How many lines in the records below contain the word "have"? Answer with the number only.

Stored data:
● ● ● ●

/-- R161: a row of reception leaves the FIFO or takes its head, the latter only inside a handler. -/
theorem exec_reception_rxFifo {i : Instr} (hi : i = .rxByte ∨ i.format ≠ .opTag) (hstep : exec i s = .next t) :
    t.rxFifo = s.rxFifo ∨ ∃ b, s.rxFifo = b :: t.rxFifo ∧ s.isrPhase ≠ .none := by
  obtain ⟨case, hcase, hexec⟩ | hcommutes := exec_reception_cases hi
  · rw [hexec, rxSelected] at hstep
    split at hstep
    next b s1 htake =>
      obtain ⟨hphase, rest, hfifo, rfl⟩ := takeRxByte_eq_some.1 htake
      have hself := hcase (fun _ => rest) 0 0 b { s with rxFifo := rest }
      rw [disturbed_self { s with rxFifo := rest }] at hself
      cases hr : case b { s with rxFifo := rest } with
      | none =>
        rw [hr] at hstep
        obtain rfl := Host.Outcome.next.inj hstep
        exact .inl rfl
      | some r =>
        rw [hr] at hstep hself
        have hrest : t.rxFifo = rest := rxFifo_of_andThen_disturbed (Option.some.inj hself) t hstep
        exact .inr ⟨b, by rw [hfifo, hrest], hphase⟩
    next =>
      obtain rfl := Host.Outcome.next.inj hstep
      exact .inl rfl
  · have hself := hcommutes (fun _ => s.rxFifo) 0 0 s
    rw [disturbed_self] at hself
    exact .inl (rxFifo_of_andThen_disturbed hself t hstep)

/-- Another count is no matter to the byte that `RX_BYTE` takes. -/
theorem takeRxByte_disturbed (bad fail : BitVec 32) (s : State) :
    (s.disturbed id bad fail).takeRxByte =
      s.takeRxByte.map fun taken => (taken.1, taken.2.disturbed id bad fail) := by
  cases htake : s.takeRxByte with
  | none =>
    have hdisabled := takeRxByte_eq_none.1 htake
    exact takeRxByte_eq_none.2 hdisabled
  | some taken =>
    obtain ⟨hphase, rest, hfifo, heq⟩ := takeRxByte_eq_some.1 htake
    rw [Option.map_some, heq]
    exact takeRxByte_of_cons hphase hfifo

theorem commutes_rxSelected {case : Byte → State → Option Result} (hcase : CaseOblivious case)
    (bad fail : BitVec 32) : CommutesWith (State.disturbed id bad fail) (rxSelected case) := by
  intro s
  unfold rxSelected
  rw [takeRxByte_disturbed]
  cases s.takeRxByte with
  | none => rfl
  | some taken =>
    obtain ⟨b, s1⟩ := taken
    simp only [Option.map_some, hcase id bad fail b s1]
    cases case b s1 <;> rfl

/-- R29: the rows of reception go the same way with other counts. -/
theorem commutes_exec_reception {i : Instr} (hi : i = .rxByte ∨ i.format ≠ .opTag) (bad fail : BitVec 32) :
    CommutesWith (State.disturbed id bad fail) (exec i) := by
  obtain ⟨case, hcase, hexec⟩ | hcommutes := exec_reception_cases hi
  · rw [hexec]
    exact commutes_rxSelected hcase bad fail
  · exact hcommutes id bad fail

end Sys2Proof.Machine
end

● ● ● ●

* [Output for this exercise]:
4